This is a set of tools that could be useful when demultiplexing a FASTQ.
The only requirement is Python 3.
This script counts the frequency of all the barcodes present in the FASTQ file.
The input is one FASTQ file provided as file or from standard input ("-").
The output is a tab separated list of barcodes and their count.
# Input directly from file
./barcode_counter.py a_fastq_file.fastq.gz > barcode_counts.tsv
# Input from decompressed standard input
pigz -p 8 -d -c a_fastq_file.fastq.gz | ./barcode_counter.py - > barcode_counts.tsv
This script extracts only the reads that have the specified barcodes.
usage: barcode_extractor.py [-h] [-z] [-x OUTPUT_SUFFIX] -i FASTQS
[FASTQS ...] -b BARCODES [BARCODES ...]
optional arguments:
-h, --help show this help message and exit
-z, --compressed Output is compressed.
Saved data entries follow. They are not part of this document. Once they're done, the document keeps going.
/-- Whether this end has stopped decoding: it declared a lane failed, and both ends are not yet aligned on the new group (Table
09-5, T1). -/
def State.deaf (s : State) (d : Nat) : Bool := match (s.eth d).narrow with | some n => n.mine && n.width != 3 | none => false

/-- A numbered frame of priority `p` on an active Ximel Link (R281 to R283). `f` has the EtherType and payload that follow the link
header; the header and the EtherType before it are 10 bytes of its length. -/
def State.ximelData (s : State) (d seq ack p : Nat) (f : Frame) : State :=
  if !s.ximelOn d || s.deaf d then s
  else
    let broken := s.frameBroken d f
    let s := s.countBroken d f broken
    let s := if broken.isNone then s.ximelAck d ack else s
    if !s.ximelOn d then s
    else
      let (ok, nak, l) := (s.wire d 0).take seq broken.isNone
      let s := s.modWire d 0 fun _ => l
      if ok then s.deliver d p { f with len := f.len - 10 } else if nak then s.ximelCtl d 2 0 0 0 else s

/-- XIMEL_DATA_RECEIVE (R282). -/
def execXimelDataReceive (d seq ack : Nat) (x : DataIn) (s : State) : Res :=
  onDie s d (s.onFrame d x.f fun s => s.ximelData d seq ack x.prio x.f)

/-- XIMEL_ACK_TIMER (R281). -/
def execXimelAckTimer (d : Nat) (s : State) : Res :=
  onDie s d (if s.ximelOn d && (s.wire d 0).owed then s.ximelCtl d 1 0 0 0 else s)

/-- Runs the effect of a Ximel Link control frame that arrives on a port: it passes rows 5 and 6 of Table 09-3, and on an active link
its ACK is taken first (R276, R278, R281). -/
def State.ctlIn (s : State) (d : Nat) (x : LinkCtl) (act : State → State) : State :=
  if !s.receives d then s
  else s.screened d x.dst x.macsec fun s => act (if s.ximelOn d then s.ximelAck d x.ack else s)

/-- A NAK on the Ximel Link (R282). -/
def State.ximelNak (s : State) (d : Nat) : State := if s.ximelOn d then s.ximelResend d else s

/-- XIMEL_NAK_RECEIVE (R282, R283). -/
def execXimelNakReceive (d : Nat) (x : LinkCtl) (s : State) : Res := onDie s d (s.ctlIn d x fun s => s.ximelNak d)

/-- XIMEL_NAK_RESEND (R282). -/
def execXimelNakResend (d : Nat) (s : State) : Res :=
  onDie s d (if s.ximelOn d && (s.wire d 0).nakked then s.ximelCtl d 2 0 0 0 else s)

/-- XIMEL_REPLAY_TIMEOUT (R282, R283). -/
def execXimelReplayTimeout (d : Nat) (s : State) : Res := onDie s d (if s.ximelOn d then s.ximelResend d else s)

/-- The peer's capability frame (R9, R279): Ximel Link becomes active when both ends have XIMEL_EN = 1, the peer's being `offers`, and
report the same part and stepping; another part or stepping holds a torus port out. -/
def State.ximelCap (s : State) (d part stepping : Nat) (offers : Bool) : State :=
  if !s.portUp d || s.part.torusPorts ≤ d then s
  else if part ≠ s.part.dies || stepping ≠ 0x11 then
    (s.setRbit d Reg.ethStatus 13 true).eachDie fun s e => (s.setRbit e Reg.genDiscStatus (16 + d) true).setRbit e Reg.genDiscStatus (8 + d) true
  else if s.ethCtrl d 1 && offers then (s.modWire d 0 fun _ => Link.idle d 0).setRbit d Reg.ethStatus 1 true
  else s

/-- XIMEL_CAPABILITY (R279). -/
def execXimelCapability (d : Nat) (p : Peer) (x : LinkCtl) (s : State) : Res :=
  onDie s d (s.ctlIn d x fun s => s.ximelCap d p.part p.stepping p.offers)

/-- Lanes of a width code. -/
def laneCount (w : Nat) : Nat := 2 ^ w

/-- The lanes of a group at a width code (R285). -/
def laneGroup (w g : Nat) : List Nat := (List.range (laneCount w)).map (laneCount w * g + ·)

/-- The place of a group in the order in which R285 chooses: the wider first, then the lower. -/
def groupRank (w g : Nat) : Nat := 8 / laneCount w - 1 + g

/-- The group at a place of that order: width code and group. -/
def lanesAt (i : Nat) : Nat × Nat := if i < 1 then (3, i) else if i < 3 then (2, i - 1) else if i < 7 then (1, i - 3) else (0, i - 7)

/-- The first group from a place on that holds none of some lanes. -/
def firstGroup (failed : List Nat) (from_ : Nat) : Option Nat :=
  (List.range 15).find? fun i => decide (from_ ≤ i) && (laneGroup (lanesAt i).1 (lanesAt i).2).all fun l => !failed.contains l

/-- Starts a narrowing to the first group below the full width that no failed lane known here rules out, or takes the port down when
no lane is left (R285, R286). A group that comes before the peer's choice holds a lane that failed there (assumption 77). -/
def State.startNarrow (s : State) (d : Nat) : State :=
  match firstGroup (s.eth d).failed (Nat.max 1 (s.eth d).floor) with
  | none => s.portDown d
  | some i =>
    let (w, g) := lanesAt i
    let s := s.modEth d fun e => { e with floor := i, narrow := some ⟨w, g, true, false⟩ }
    s.ximelCtl d 3 w g 0

/-- A lane of a port fails (R284 to R286): in standard mode, or at 1 lane, the port goes down. -/
def State.laneFail (s : State) (d lane : Nat) : State :=
  if !s.portUp d || 8 ≤ lane then s
  else
    let s := s.setRbit d Reg.ethStatus (4 + lane) false
    let s := s.modEth d fun e => { e with failed := addNew lane e.failed }
    if !s.ximelOn d || s.rf d Reg.ethStatus 2 2 = 0 then s.portDown d else s.startNarrow d

/-- Changes a narrowing under way. -/
def State.modNarrow (s : State) (d : Nat) (f : Narrow → Narrow) : State := s.modEth d fun e => { e with narrow := e.narrow.map f }

/-- NARROW_REQUEST_REPEAT (R286): until its transmitter has switched, the requester repeats its request. -/
def execNarrowRequestRepeat (d : Nat) (s : State) : Res :=
  onDie s d (match (s.eth d).narrow with
    | some n => if n.mine && !n.switched && s.ximelOn d then s.ximelCtl d (if n.width = 3 then 5 else 3) n.width n.group 0 else s
    | none => s)

/-- This end agrees to a group: it acknowledges, and its transmitter switches (R286, R287). -/
def State.narrowAgree (s : State) (d width group : Nat) : State :=
  let s := s.ximelCtl d (if width = 3 then 6 else 4) width group 0
  s.modEth d fun e => { e with narrow := some ⟨width, group, false, true⟩ }

/-- A narrow request from the peer. A group that holds a lane failed here, or that comes before one already asked for, is answered with
this end's own choice (R285, R286, assumption 77). -/
def State.narrowAsked (s : State) (d width group : Nat) : State :=
  if !s.ximelOn d || 3 ≤ width || 8 / laneCount width ≤ group then s
  else
    let s := s.modEth d fun e => { e with floor := Nat.max e.floor (groupRank width group) }
    if firstGroup (s.eth d).failed (s.eth d).floor = some (groupRank width group) then s.narrowAgree d width group else s.startNarrow d

/-- NARROW_REQUEST (R286). -/
def execNarrowRequest (d : Nat) (lanes : Lanes) (x : LinkCtl) (s : State) : Res :=
  onDie s d (s.ctlIn d x fun s => s.narrowAsked d lanes.width lanes.group)

/-- The requester's transmitter switches: on the acknowledgement, or 8 µs after T1. -/
def State.narrowSwitch (s : State) (d : Nat) : State := s.modNarrow d fun n => if n.mine then { n with switched := true } else n

/-- An acknowledgement from the peer of the group asked for. -/
def State.narrowAcked (s : State) (d width group : Nat) : State :=
  match (s.eth d).narrow with
  | some n => if n.width = width && n.group = group then s.narrowSwitch d else s
  | none => s

/-- NARROW_ACK (R286). -/
def execNarrowAck (d : Nat) (lanes : Lanes) (x : LinkCtl) (s : State) : Res :=
  onDie s d (s.ctlIn d x fun s => s.narrowAcked d lanes.width lanes.group)

/-- NARROW_ACK_TIMEOUT (R286). -/
def execNarrowAckTimeout (d : Nat) (s : State) : Res := onDie s d (s.narrowSwitch d)

/-- A narrowing is reported as degraded (R287): RAS_STATUS.DEGRADED, and the event, for which Table 19-5 gives no resource code, so its
payload is open. -/
def State.narrowReport (s : State) (d : Nat) : State :=
  let (v, s) := s.freeVal 32
  ((s.bump d (ethCnt 0xF) 1).setRbit d Reg.rasStatus 0 true).eventAll 0x13 d srcRas (natLe 4 v)

/-- Both ends are aligned on the group: the width is in force, ACK values are exchanged and the sender replays from the
peer's (R286, R287). A retrain that waited for the narrowing starts, or its deferral does (R289). -/
def State.narrowDone (s : State) (d peerAck : Nat) : State :=
  match (s.eth d).narrow with
  | none => s
  | some n =>
    if !n.switched || !s.ximelOn d then s
    else
      let s := s.setRf d Reg.ethStatus 2 2 n.width
      let s := s.setRf d Reg.ethStatus 4 8 (sumNat ((laneGroup n.width n.group).map fun l => 2 ^ l))
      let s := if n.width = 3 then s.modEth d fun e => { e with failed := [], floor := 0 } else s.narrowReport d
      let s := (s.modEth d fun e => { e with narrow := none }).ximelCtl d 1 0 0 0
      let s := (s.ximelAck d peerAck).ximelResend d
      match (s.eth d).retrain with
      | some l => if s.rbit d Reg.ethStatus 12 then s else s.retrainNow d l
      | none => s

/-- NARROW_ALIGN (R286). -/
def execNarrowAlign (d peerAck : Nat) (s : State) : Res := onDie s d (s.narrowDone d peerAck)

/-- Alignment has failed for 50 µs: both ends step down to the next width (R286). -/
def State.stepDown (s : State) (d : Nat) : State :=
  match (s.eth d).narrow with
  | some n =>
    if n.width = 0 then s.portDown d
    else (s.modEth d fun e => { e with floor := Nat.max e.floor (groupRank (n.width - 1) 0) }).startNarrow d
  | none => s

/-- A write of ETH_CMD.WIDEN trains the idle lanes of a narrowed link (R287). -/
def State.widenStart (s : State) (d : Nat) : State :=
  let s := s.setRbit d Reg.ethStatus 15 false
  if s.portUp d && s.ximelOn d && s.rf d Reg.ethStatus 2 2 ≠ 3 && (s.eth d).narrow.isNone then
    s.modEth d fun e => { e with training := true }
  else s

/-- WIDEN (R287). -/
def execWiden (d : Nat) (s : State) : Res := onDie s d (s.widenStart d)

/-- WIDEN_TRAIN_END (R287). -/
def execWidenTrainEnd (d : Nat) (locked : List Nat) (s : State) : Res :=
  onDie s d (
    if !(s.eth d).training then s
    else
      let s := s.modEth d fun e => { e with training := false }
      if (List.range 8).all fun l => locked.contains l then
        (s.modEth d fun e => { e with narrow := some ⟨3, 0, true, false⟩ }).ximelCtl d 5 3 0 0
      else s.setRbit d Reg.ethStatus 15 true)

/-- A widen request from the peer (R287). -/
def State.widenAsked (s : State) (d : Nat) : State := if s.ximelOn d then s.narrowAgree d 3 0 else s

/-- WIDEN_REQUEST (R287). -/
def execWidenRequest (c : CtlIn) (s : State) : Res := onDie s c.d (s.ctlIn c.d c.x fun s => s.widenAsked c.d)

/-- WIDEN_ACK (R287). -/
def execWidenAck (c : CtlIn) (s : State) : Res := onDie s c.d (s.ctlIn c.d c.x fun s => s.narrowAcked c.d 3 0)

/-! ## FRAME_RECEIVE -/

/-- The control frame that a Ximel Link frame is. -/
def frameCtl (f : Frame) : LinkCtl := ⟨f.dst, f.macsec, beAt f.payload 2 2 % 4096⟩

/-- A Ximel Link frame, from its link header on (Table 09-4). A capability frame does not show XIMEL_EN, so whether a peer that sends one
offers the link is open here (R279, assumption 77). -/
def State.linkFrame (s : State) (d : Nat) (f : Frame) : State :=
  let b := f.payload
  let seq := beAt b 0 2 % 4096
  let kind := beAt b 0 2 / 4096
  let width := beAt b 4 1 % 16
  let group := beAt b 4 1 / 16 % 8
  let x := b.drop 8
  let inner := if beAt x 0 2 = 0x8100 then { f with tag := some (beAt x 2 2), etype := beAt x 4 2, payload := x.drop 6 }
    else { f with etype := beAt x 0 2, payload := x.drop 2 }
  if kind = 0 then s.ximelData d seq (beAt b 2 2 % 4096) (beAt b 5 1 % 8) inner
  else s.ctlIn d (frameCtl f) fun s =>
    match kind with
    | 1 => s
    | 2 => s.ximelNak d
    | 3 => s.narrowAsked d width group
    | 4 => s.narrowAcked d width group
    | 5 => s.widenAsked d
    | 6 => s.narrowAcked d 3 0
    | 7 => let (v, s) := s.freeVal 1; s.ximelCap d (beAt b 7 1) (beAt b 6 1) (v == 1)
    | _ => s.bump d (ethCnt 0xB) 1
Much slower!
-x OUTPUT_SUFFIX, --suffix OUTPUT_SUFFIX
Output suffix to be appended to all fastq file names.
Default: '_demuxed'.
-i FASTQS [FASTQS ...], --fastqs FASTQS [FASTQS ...]
The path to the fastq files to be demultiplexed.
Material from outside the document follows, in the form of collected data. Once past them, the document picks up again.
-- ==== Sys2Proof/Machine/Wheel.lean ====
section
/-! DEFINITION. The wheel (chapter 11): groups, the fields of a collective descriptor, wheel frames to a member, reduction of
one tile, token rows, and the progress of a collective from its start frames to its completion. -/

namespace Sys2Proof.Machine

/-! ## Groups (Tables 11-3 and 11-4) -/

/-- A group record, with its number; `rsvd` says that a reserved field is not zero, `entries` holds the member entries that a
GROUP_SET copied with it. -/
structure Grp where
  num     : Nat
  axis    : Nat
  part    : Nat
  n       : Nat
  valid   : Bool
  rank    : Nat
  gen     : Nat
  die     : Nat
  members : Nat
  coll    : Nat
  rsvd    : Bool
  entries : Option (List Byte)
deriving DecidableEq, Repr

/-- A group record from its 64 bytes. -/
def Grp.ofBytes (num : Nat) (b : List Byte) : Grp :=
  let b0 := leAt b 0 1
  let b1 := leAt b 1 1
  ⟨num, b0 % 8, b0 / 16, b1 % 128, bit b1 7, leAt b 2 1 % 64, leAt b 3 1, leAt b 4 1 % 8, leAt b 8 6, leAt b 16 4,
    bit b0 3 || leAt b 2 1 / 64 != 0 || leAt b 4 1 / 8 != 0 || leAt b 5 3 != 0 || leAt b 14 2 != 0 || leAt b 20 44 != 0, none⟩

/-- The address of a group record, as die `d` holds the table. -/
def State.grpAddr (s : State) (d g : Nat) : Nat := s.regAddr d Reg.whlGrpBaseLo + 64 * g

/-- Whether a group record lies in the HBM that the part has (R651). -/
def State.grpIn (s : State) (d g : Nat) : Bool := inHbm s.part.dies (s.grpAddr d g) 64

/-- A group record; not in use outside the table or the HBM (R332, R651). -/
def State.grp (s : State) (d g : Nat) : Grp :=
  if decide (g < s.regN d Reg.whlGrpCount) && s.grpIn d g then
    { Grp.ofBytes g (s.bytes (s.grpAddr d g) 64) with entries := kvFind s.whl.entries (s.grpAddr d g) }
  else Grp.ofBytes g []

/-- A member entry: MAC address, coordinates encoded as in Table 11-5 (the die number for MESH), SIDE, and whether a reserved
bit is set. -/
structure Member where
  mac  : Nat
  xyz  : Nat
  side : Bool
  rsvd : Bool
deriving DecidableEq, Repr

/-- A member entry from its 8 bytes. -/
def Member.ofBytes (b : List Byte) : Member :=
  let x := leAt b 6 1
  let yz := leAt b 7 1
  ⟨leAt b 0 6, x % 64 + 64 * (yz % 16) + 1024 * (yz / 16), bit x 6, bit x 7⟩

/-- The entry of a rank: as GROUP_SET copied it (R334), and in memory for a template and for a record that no GROUP_SET wrote. -/
def State.member (s : State) (g : Grp) (r : Nat) : Member :=
  match g.entries with
  | some b => Member.ofBytes ((b.drop (8 * r)).take 8)
  | none => Member.ofBytes (s.bytes (g.members + 8 * r) 8)

/-- The other ranks of a group. -/
def Grp.others (g : Grp) : List Nat := without g.rank (List.range g.n)

/-- Whether a member is lost to the group: reported failed, or no route reaches it (R343). -/
def State.memberLost (s : State) (g : Grp) (r : Nat) : Bool :=
  let m := s.member g r
  if r = g.rank then false
  else if g.axis = 0 then s.dieOut m.xyz || s.cutPair g.die m.xyz
  else if m.side then !(s.portUp 6 || s.portUp 7) || s.torus.failed.any fun x => x.1 == 2 ^ 14 && Config.sideMac x.2 == m.mac
  else (s.torus.failed.any fun x => x.1 == m.xyz) || (s.route m.xyz).isNone

/-- The own port by which frames to a member leave; none on the die mesh and where no route is open (R341). -/
def State.portTo (s : State) (g : Grp) (r : Nat) : Option Nat :=
  let m := s.member g r
  if g.axis = 0 then none
  else if m.side then some s.sidePort
  else (s.route m.xyz).join

/-- Whether the own port by which frames to a member leave carries wheel frames (R338). -/
def State.memberFrames (s : State) (g : Grp) (r : Nat) : Bool :=
  match s.portTo g r with
  | some p => decide (8256 ≤ s.ethMaxfrm p)
  | none => true

/-! ## The descriptor (Tables 11-6 and 13-3) -/

/-- COP. -/
def Work.cop (w : Work) : Nat := w.f 8 1 % 16
/-- GROUP of a collective. -/
def Work.cgrp (w : Work) : Nat := w.f 8 2 / 16
/-- SRC of a collective. -/
def Work.cSrc (w : Work) : Nat := w.addr 10
/-- DST of a collective. -/
def Work.cDst (w : Work) : Nat := w.addr 16
/-- LISTS. -/
def Work.cLists (w : Work) : Nat := w.addr 28
/-- DSCALE. -/
def Work.cScale (w : Work) : Nat := w.f 38 4
/-- WIDTH. -/
def Work.cWidth (w : Work) : Nat := w.f 42 2
/-- ROWS. -/
def Work.cRows (w : Work) : Nat := w.f 44 2 % 2 ^ 15
/-- FMT_OUT. -/
def Work.cOut (w : Work) : Nat := w.f 46 1 % 2
/-- KEEP. -/
def Work.cKeep (w : Work) : Nat := fld (w.f 46 1) 4 2
/-- DIST. -/
def Work.cDist (w : Work) : Int := sext (w.f 47 1) 7
/-- SLOTS. -/
def Work.cSlots (w : Work) : Nat := w.addr 48
/-- Tile columns of a row. -/
def Work.cCols (w : Work) : Nat := w.cWidth / 128

/-- The conversion that a collective asks for, to a format and scale. -/
def Work.cDest (w : Work) (fmt ts : Nat) : Dest :=
  ⟨fmt, ts, none, (rndOf (fld (w.f 46 1) 1 2)).getD .nearest, w.bit 46 3, Machine.bit w.ftz 3, w.srKey, w.f 34 4⟩

/-- A piece-table entry (R349). -/
structure Pce where
  src  : Nat
  dst  : Nat
  n    : Nat
  rsvd : Bool
deriving DecidableEq, Repr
-b BARCODES [BARCODES ...], --barcodes BARCODES [BARCODES ...]
The set of barcodes that need to be extracted from
each fastq file.
The input is a list of FASTQ files and one or more barcodes that will be extracted in one single file.
The output are FASTQ files that contain only the correctly barcoded reads.
# Extracting reads with barcode ACGTACGT from 4 fastq files
./barcode_extractor.py -i FQ1 FQ2 FQ3 FQ4 -b ACGTACGT
# Extracting reads with barcodes ACGTACGT, NCGTACGT from 2 fastq file with an output prefix of "_filtered"
./barcode_extractor.py -x _filtered -i FQ1 FQ2 -b ACGTACGT NCGTACGT
# Extracting reads with barcode ACGTACGT from 2 fastq files with compressed output. Note: significantly slower
./barcode_extractor.py -z -i FQ1 FQ2 -b ACGTACGT